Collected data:
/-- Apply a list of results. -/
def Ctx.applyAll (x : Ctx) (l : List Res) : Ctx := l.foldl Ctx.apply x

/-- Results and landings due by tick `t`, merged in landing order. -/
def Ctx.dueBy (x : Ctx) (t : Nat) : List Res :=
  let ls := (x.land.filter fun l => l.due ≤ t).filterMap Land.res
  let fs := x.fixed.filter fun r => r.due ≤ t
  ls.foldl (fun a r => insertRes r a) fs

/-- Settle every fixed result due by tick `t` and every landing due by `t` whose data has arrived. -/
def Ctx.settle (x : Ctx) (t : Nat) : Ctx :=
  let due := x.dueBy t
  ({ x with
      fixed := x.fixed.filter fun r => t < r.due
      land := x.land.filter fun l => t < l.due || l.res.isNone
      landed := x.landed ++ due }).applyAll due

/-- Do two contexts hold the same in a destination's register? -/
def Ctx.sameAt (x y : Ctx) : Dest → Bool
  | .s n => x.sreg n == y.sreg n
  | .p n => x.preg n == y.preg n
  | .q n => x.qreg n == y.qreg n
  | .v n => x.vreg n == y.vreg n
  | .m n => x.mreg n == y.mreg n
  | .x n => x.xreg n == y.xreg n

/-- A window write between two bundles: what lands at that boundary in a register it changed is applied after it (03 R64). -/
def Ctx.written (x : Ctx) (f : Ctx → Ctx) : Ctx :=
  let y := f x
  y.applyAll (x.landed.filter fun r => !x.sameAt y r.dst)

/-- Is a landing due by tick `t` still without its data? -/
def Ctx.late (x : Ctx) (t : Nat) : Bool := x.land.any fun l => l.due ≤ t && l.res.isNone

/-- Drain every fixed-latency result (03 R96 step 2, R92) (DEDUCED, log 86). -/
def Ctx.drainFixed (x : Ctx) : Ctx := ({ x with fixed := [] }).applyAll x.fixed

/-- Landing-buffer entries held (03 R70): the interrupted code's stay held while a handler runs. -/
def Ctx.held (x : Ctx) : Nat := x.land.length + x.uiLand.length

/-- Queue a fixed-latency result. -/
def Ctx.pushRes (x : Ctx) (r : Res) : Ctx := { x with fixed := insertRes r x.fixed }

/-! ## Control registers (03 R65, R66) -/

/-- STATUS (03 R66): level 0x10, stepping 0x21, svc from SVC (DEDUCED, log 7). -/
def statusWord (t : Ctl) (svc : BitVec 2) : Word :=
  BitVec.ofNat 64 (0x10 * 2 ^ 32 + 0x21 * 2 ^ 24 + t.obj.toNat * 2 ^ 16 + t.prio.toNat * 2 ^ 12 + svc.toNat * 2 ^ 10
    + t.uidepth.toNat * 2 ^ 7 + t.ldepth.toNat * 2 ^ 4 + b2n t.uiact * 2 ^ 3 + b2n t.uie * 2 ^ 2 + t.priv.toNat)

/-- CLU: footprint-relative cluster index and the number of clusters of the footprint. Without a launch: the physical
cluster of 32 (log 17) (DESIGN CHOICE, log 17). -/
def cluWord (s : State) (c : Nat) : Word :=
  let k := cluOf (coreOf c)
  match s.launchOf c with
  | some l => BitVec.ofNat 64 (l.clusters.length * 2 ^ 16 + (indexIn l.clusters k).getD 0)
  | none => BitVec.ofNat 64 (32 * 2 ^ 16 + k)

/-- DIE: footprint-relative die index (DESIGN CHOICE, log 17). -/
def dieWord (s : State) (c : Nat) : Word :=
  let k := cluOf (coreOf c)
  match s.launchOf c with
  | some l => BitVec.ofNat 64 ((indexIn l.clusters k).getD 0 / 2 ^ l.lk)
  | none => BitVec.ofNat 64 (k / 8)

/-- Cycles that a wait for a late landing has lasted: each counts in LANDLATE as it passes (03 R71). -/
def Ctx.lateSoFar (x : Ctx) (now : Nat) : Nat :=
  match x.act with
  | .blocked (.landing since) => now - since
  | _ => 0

▶ [REQUIREMENT] Taking the entries above, write out exactly the lines starting with the line containing "let fs := x.fixed.filter fun r => r.due ≤ t" and going on through the line containing "let y := f x", both included, and nothing else.

▶ [RESULT OF THIS EXERCISE]
  let fs := x.fixed.filter fun r => r.due ≤ t
  ls.foldl (fun a r => insertRes r a) fs

/-- Settle every fixed result due by tick `t` and every landing due by `t` whose data has arrived. -/
def Ctx.settle (x : Ctx) (t : Nat) : Ctx :=
  let due := x.dueBy t
  ({ x with
      fixed := x.fixed.filter fun r => t < r.due
      land := x.land.filter fun l => t < l.due || l.res.isNone
      landed := x.landed ++ due }).applyAll due

/-- Do two contexts hold the same in a destination's register? -/
def Ctx.sameAt (x y : Ctx) : Dest → Bool
  | .s n => x.sreg n == y.sreg n
  | .p n => x.preg n == y.preg n
  | .q n => x.qreg n == y.qreg n
  | .v n => x.vreg n == y.vreg n
  | .m n => x.mreg n == y.mreg n
  | .x n => x.xreg n == y.xreg n

/-- A window write between two bundles: what lands at that boundary in a register it changed is applied after it (03 R64). -/
def Ctx.written (x : Ctx) (f : Ctx → Ctx) : Ctx :=
  let y := f x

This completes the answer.